Again, notice the chain reaction — after xx was removed, z and z became adjacent and got removed too. The StringBuilder handles this perfectly in a single pass!
Time Complexity: O(n) — one pass, every character processed exactly once Space Complexity: O(n) — StringBuilder storage
Why StringBuilder Beats Stack in Java
When you use Stack<Character> in Java, every char primitive gets auto-boxed into a Character object. That means extra memory allocation for every single character. With StringBuilder, you work directly on the underlying char array — faster and leaner. Plus you skip the reversal step entirely.
For an interview, the Stack approach is great for explaining your thought process clearly. But for the final submitted solution, StringBuilder is the way to go.
Common Mistakes to Avoid
Not checking sb.length() != 0 before peeking If the StringBuilder is empty and you call sb.charAt(sb.length() - 1), you will get a StringIndexOutOfBoundsException. Always guard this check — even if the problem guarantees valid input, it shows clean coding habits.
Thinking you need multiple passes Many beginners think you need to scan the string multiple times because of chain reactions. The stack handles chain reactions automatically in a single pass. Trust the process!
Forgetting to reverse when using Stack Since a stack gives you characters in reverse order when you pop them, you must call .reverse() at the end.
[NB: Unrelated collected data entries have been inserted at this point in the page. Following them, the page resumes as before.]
/-- A fault-end record of the line is still to be offered or answered. -/
def Blocks.endPending (b : Blocks) (id : LineId) : Bool :=
  (b.faultEnds.queue.any fun e => e.line == id) || b.changes.any fun c => c.ends.any fun e => e.line == id

/-- A sample event may offer its next record: a fault entry waits for an end record of its line (R22). -/
def Blocks.stepReady (b : Blocks) (e : SampleEvent) : Bool :=
  !e.offered &&
    match e.steps with
    | [] => false
    | .enter l :: _ => !b.endPending ⟨e.delivery.station, e.delivery.bank, l⟩
    | _ :: _ => true

/-- A sample event offers its next record (R12 step 3). -/
def actOfferSample (b : Blocks) : Option Blocks :=
  match extractFirst b.stepReady b.events with
  | some (e, rest) =>
    match e.steps with
    | [] => none
    | x :: _ =>
      some (({ b with events := { e with offered := true } :: rest }).offer (.sample e.delivery.station e.delivery.bank)
        (b.stepRecord e.delivery x))
  | none => none

/-- The line table offers its next fault-end record (R21, R162). -/
def actOfferFaultEnd (b : Blocks) : Option Blocks :=
  match b.faultEnds.queue with
  | [] => none
  | e :: _ =>
    if b.faultEnds.offered then none
    else some ({ b with faultEnds := { b.faultEnds with offered := true } }.offer .lineTable e.record)

/-- Effects of an earlier change of the station are still to be offered (R66). -/
def Blocks.earlierUnfinished (b : Blocks) (c : Change) : Bool :=
  (b.changes.any fun x => x.station == c.station && decide (x.id < c.id)) ||
    (b.pulse.events.any fun e =>
      match e with
      | .leaveOnline s id _ => s == c.station && decide (id < c.id)
      | .leaveMask s _ id => s == c.station && decide (id < c.id)
      | _ => false) ||
    (!b.pulse.free && b.pulse.records.any (fun r => r.station == c.station) &&
      (b.pulse.after.map fun id => decide (id < c.id)).getD false)

/-- The station manager offers its next STATION_STATE record, in the order in which it made them (R66, R162). -/
def actOfferStation (b : Blocks) : Option Blocks :=
  match b.changes.find? fun c => c.record.isSome with
  | none => none
  | some c =>
    match c.record with
    | none => none
    | some r =>
      if c.offered || b.earlierUnfinished c then none
      else some ((b.onChange c.id fun x => { x with offered := true }).offer .stationManager r)

/-- The pulse timer offers its next record; those of a change follow the change's other records (R66, R95). -/
def actOfferPulse (b : Blocks) : Option Blocks :=
  match b.pulse.records with
  | [] => none
  | r :: _ =>
    if b.pulse.offered || (b.pulse.after.map fun id => (b.change id).isSome).getD false then none
    else some ({ b with pulse := { b.pulse with offered := true } }.offer .pulseTimer r)

/-- The sweeper offers the ORDER_REJECTED record of a rejected order (R42). -/
def actOfferSweeper (env : Env) (b : Blocks) : Option Blocks :=
  match b.sweeper.current with
  | none => none
  | some x =>
    match x.pos with
    | .stationReject s o false =>
      some ({ b with sweeper := b.sweeper.goto (.stationReject s o true) }.offer .sweeper
        ⟨s, 0, env.time, .orderRejected (.station s) o.gen .badStationField⟩)
    | .lineReject id epochs o reason false =>
      some ({ b with sweeper := b.sweeper.goto (.lineReject id epochs o reason true) }.offer .sweeper
        ⟨id.station, id.bank, env.time, .orderRejected (.line id) o.gen reason⟩)
    | _ => none

/-- The sweeper moves on when what it handed over has been applied (R35, R37). -/
def actSweeper (b : Blocks) : Option Blocks :=
  match b.sweeper.current with
  | none => none
  | some x => if x.applying && b.orderDone then some { b with sweeper := b.sweeper.advance x } else none

/-- The mirror writer begins the update at the head of its queue (R175, R176). -/
def actMirror (env : Env) (b : Blocks) : Option Blocks :=
  if env.part = .halted then none
  else match b.mirror.current, b.mirror.queue with
    | none, u :: rest =>
      some { b with mirror := { b.mirror.bumpSeq u.station u.bank with queue := rest, current := some (u, .odd) } }
    | _, _ => none

/-- The waiting offers without the first. -/
def Blocks.popOffer (b : Blocks) (rest : List Offer) : Blocks :=
  { b with journal := { b.journal with waiting := rest, fresh := min b.journal.fresh rest.length } }

/-- The journal writer takes the next waiting offer (R162, R163); in HALTED every offer is answered lost (R172). A PAD or GAP
carries the time at which the placement is planned, here or after the re-read: R167 says "when the placement is written" and
no nearer (log 44). -/
def actJournal (env : Env) (b : Blocks) : Option Blocks :=
  if env.part = .halted then
    match b.journal.current with
    | some p => some ({ b with journal := { b.journal with current := none } }.answer env p.offer.source false)
    | none =>
      match b.journal.waiting with
      | [] => none
      | o :: rest => some ((b.popOffer rest).answer env o.source false)
  else match b.journal.current, b.journal.waiting with
    | none, o :: rest =>
      let b := b.popOffer rest
      match env.counts.size with
      | none => some (b.answer env o.source false)
      | some n =>
        let plan := placementPlan n env.counts o.record env.time
        let phase := if plan.1 ≤ env.counts.room n then PlacementPhase.cells plan.2 else .reread
        some { b with journal := { b.journal with current := some ⟨o, plan.1, env.counts.gapOpen, phase⟩ } }
    | _, _ => none

/-- The first result of two. -/
def orTry (x : Option Blocks) (y : Unit → Option Blocks) : Option Blocks :=
  match x with
  | some b => some b
  | none => y ()

/-- The next internal action, if any block has one to do. The journal writer takes an offer only when nothing else is to be
done, so that all offers of one moment have arrived (R162). -/
def Blocks.act (env : Env) (b : Blocks) : Option Blocks :=
  orTry (actEndEvent env b) fun _ =>
  orTry (actPulse env b) fun _ =>
  orTry (actDeferred env b) fun _ =>
  orTry (actComplete env b) fun _ =>
  orTry (actHandEnds b) fun _ =>
  orTry (actRetireChange b) fun _ =>
  orTry (actOfferSample b) fun _ =>
  orTry (actOfferFaultEnd b) fun _ =>
  orTry (actOfferStation b) fun _ =>
  orTry (actOfferPulse b) fun _ =>
  orTry (actOfferSweeper env b) fun _ =>
  orTry (actSweeper b) fun _ =>
  orTry (actMirror env b) fun _ => actJournal env b

/-- Internal actions until none is left, at most so many. -/
def Blocks.run (env : Env) : Nat → Blocks → Blocks
  | 0, b => b
  | n + 1, b =>
    match b.act env with
    | none => b
    | some b' => Blocks.run env n b'

/-- All internal work that a command has set off. -/
def Blocks.progress (env : Env) (b : Blocks) : Blocks :=
  let b := Blocks.run env Config.actionLimit b
  { b with journal := { b.journal with fresh := 0 } }

/-- What the blocks read of the rest of the state. -/
def State.env (s : State) : Env := ⟨s.time, s.regs.part, s.counts⟩

/-- The blocks do the internal work that a command has set off. -/
def State.progress (s : State) : State := { s with blocks := s.blocks.progress s.env }

end Sys2Proof.Machine
end

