-- ==== Sys2Proof/Machine/Dispatch.lean ====
section
/-! DEFINITION. The effect of a command on everything but the queue: one arm per row of the table. -/

namespace Sys2Proof.Machine

open Sys2Proof

def exec (i : Instr) (s : State) : Host.Outcome State Fault Refusal :=
  match i with
  | .powerOnReset => Sys2Proof.Machine.execPowerOnReset s
  | .softReset w => Sys2Proof.Machine.execSoftReset w s
  | .softResetExecute => Sys2Proof.Machine.execSoftResetExecute s
  | .start w => Sys2Proof.Machine.execStart w s
  | .stop w => Sys2Proof.Machine.execStop w s
  | .routineEn w => Sys2Proof.Machine.execRoutineEn w s
  | .urgentEn w => Sys2Proof.Machine.execUrgentEn w s
  | .abaseWrite w => Sys2Proof.Machine.execAbaseWrite w s
  | .fullRequest => Sys2Proof.Machine.execFullRequest s
  | .stationRequest w => Sys2Proof.Machine.execStationRequest w s
  | .clearRoutine w => Sys2Proof.Machine.execClearRoutine w s
  | .clearUrgent w => Sys2Proof.Machine.execClearUrgent w s
  | .registerWriteIgnored offset w => Sys2Proof.Machine.execRegisterWriteIgnored offset w s
  | .startHeaderReadDone w0 w1 w2 => Sys2Proof.Machine.execStartHeaderReadDone w0 w1 w2 s
  | .startWriteCountDone => Sys2Proof.Machine.execStartWriteCountDone s
  | .startStateEchoDone => Sys2Proof.Machine.execStartStateEchoDone s
  | .partIdle => Sys2Proof.Machine.execPartIdle s
  | .stopEchoDone => Sys2Proof.Machine.execStopEchoDone s
  | .haltExit => Sys2Proof.Machine.execHaltExit s
  | .busAccessBegin => Sys2Proof.Machine.execBusAccessBegin s
  | .busError => Sys2Proof.Machine.execBusError s
  | .periodicTimerExpiry => Sys2Proof.Machine.execPeriodicTimerExpiry s
  | .sweepHeaderReadDone rd epoch => Sys2Proof.Machine.execSweepHeaderReadDone rd epoch s
  | .stationOrderReadDone w0 w1 w2 w3 => Sys2Proof.Machine.execStationOrderReadDone w0 w1 w2 w3 s
  | .lineOrderReadDone w0 w1 => Sys2Proof.Machine.execLineOrderReadDone w0 w1 s
  | .sweepEndWriteDone => Sys2Proof.Machine.execSweepEndWriteDone s
  | .statusWriteDone => Sys2Proof.Machine.execStatusWriteDone s
  | .readCountRereadDone rd => Sys2Proof.Machine.execReadCountRereadDone rd s
  | .journalCellWriteDone => Sys2Proof.Machine.execJournalCellWriteDone s
  | .writeCountWriteDone => Sys2Proof.Machine.execWriteCountWriteDone s
  | .sampleDelivery st k => Sys2Proof.Machine.execSampleDelivery st k s
  | .mirrorWriteDone => Sys2Proof.Machine.execMirrorWriteDone s
  | .probeTimerExpiry st => Sys2Proof.Machine.execProbeTimerExpiry st s
  | .scanDuePoint st k => Sys2Proof.Machine.execScanDuePoint st k s
  | .scanOverduePoint st k => Sys2Proof.Machine.execScanOverduePoint st k s
  | .settleExpiry st => Sys2Proof.Machine.execSettleExpiry st s
  | .keepaliveDuePoint st => Sys2Proof.Machine.execKeepaliveDuePoint st s
  | .keepaliveUrgentPoint st => Sys2Proof.Machine.execKeepaliveUrgentPoint st s
  | .pulseExpiry => Sys2Proof.Machine.execPulseExpiry s
  | .grant => Sys2Proof.Machine.execGrant s
  | .commandFrameSent => Sys2Proof.Machine.execCommandFrameSent s
  | .replyWindowExpiry => Sys2Proof.Machine.execReplyWindowExpiry s
  | .overlongReplyClose => Sys2Proof.Machine.execOverlongReplyClose s
  | .attemptRetry => Sys2Proof.Machine.execAttemptRetry s
  | .identifyReply r => Sys2Proof.Machine.execIdentifyReply r s
  | .configureReply r => Sys2Proof.Machine.execConfigureReply r s
  | .setupBankReply r => Sys2Proof.Machine.execSetupBankReply r s
  | .selectReply r => Sys2Proof.Machine.execSelectReply r s
  | .sampleReply r => Sys2Proof.Machine.execSampleReply r s
  | .writeReply r => Sys2Proof.Machine.execWriteReply r s
  | .keepaliveReply r => Sys2Proof.Machine.execKeepaliveReply r s
  | .resumeReply r => Sys2Proof.Machine.execResumeReply r s
  | .slotEnd h => Sys2Proof.Machine.execSlotEnd h s
  | .inquiryHoldoffExpiry => Sys2Proof.Machine.execInquiryHoldoffExpiry s
  | .attentionLineChange asserted => Sys2Proof.Machine.execAttentionLineChange asserted s
  | .replyStartBitSeen => Sys2Proof.Machine.execReplyStartBitSeen s

end Sys2Proof.Machine
end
With StringBuilder you do not need this.
How This Fits Into the Stack Simulation Pattern
By now you might be noticing a theme across multiple problems:
LeetCode 3174 Clear Digits — digit acts as backspace, deletes closest left non-digit
LeetCode 2390 Removing Stars — star acts as backspace, deletes closest left non-star
LeetCode 1047 Remove Adjacent Duplicates — character cancels itself if it matches the top of stack
All three use the exact same StringBuilder-as-stack pattern. The only difference is the condition that triggers a deletion. This is why pattern recognition is the real skill — once you internalize this pattern, you can solve a whole family of problems in minutes.
FAQs — People Also Ask
Q1. What is the best approach for LeetCode 1047 in Java? The StringBuilder approach is the best. It runs in O(n) time, uses O(n) space, requires no extra data structure, and avoids the reversal step needed with a Stack.
Q2. Why does a stack work for removing adjacent duplicates? Because whenever you remove a pair, the characters around them become the new neighbors. A stack naturally keeps track of the most recently seen character, so it catches these chain reactions without any extra logic.
Q3. What is the time complexity of LeetCode 1047? The optimal solution runs in O(n) time and O(n) space, where n is the length of the input string.
Q4. Is LeetCode 1047 asked in coding interviews? Yes, it is commonly asked as a warmup problem or follow-up at companies like Google, Amazon, and Adobe. It tests your understanding of stack-based string manipulation.
Q5. What is the difference between LeetCode 1047 and LeetCode 1209? LeetCode 1047 removes pairs of adjacent duplicates. LeetCode 1209 is the harder version — it removes groups of k adjacent duplicates, requiring you to store counts alongside characters in the stack.
Similar LeetCode Problems to Practice Next
- 2390. Removing Stars From a String — Medium — star as backspace
- 3174. Clear Digits — Easy — digit as backspace
- 844. Backspace String Compare — Easy — compare two strings after backspaces
- 1209. Remove All Adjacent Duplicates in String II — Medium — harder version with k duplicates
- 735. Asteroid Collision — Medium — stack simulation with collision logic
Conclusion
LeetCode 1047 Remove All Adjacent Duplicates In String is a beautiful problem that teaches you one of the most powerful and reusable patterns in DSA — stack simulation. The moment you spot that a removal can cause a chain reaction of more removals, you know a stack is your best friend.
The StringBuilder solution is clean, optimal, and interview-ready. Master it, understand why it works, and you will be able to tackle the entire family of stack simulation problems with confidence.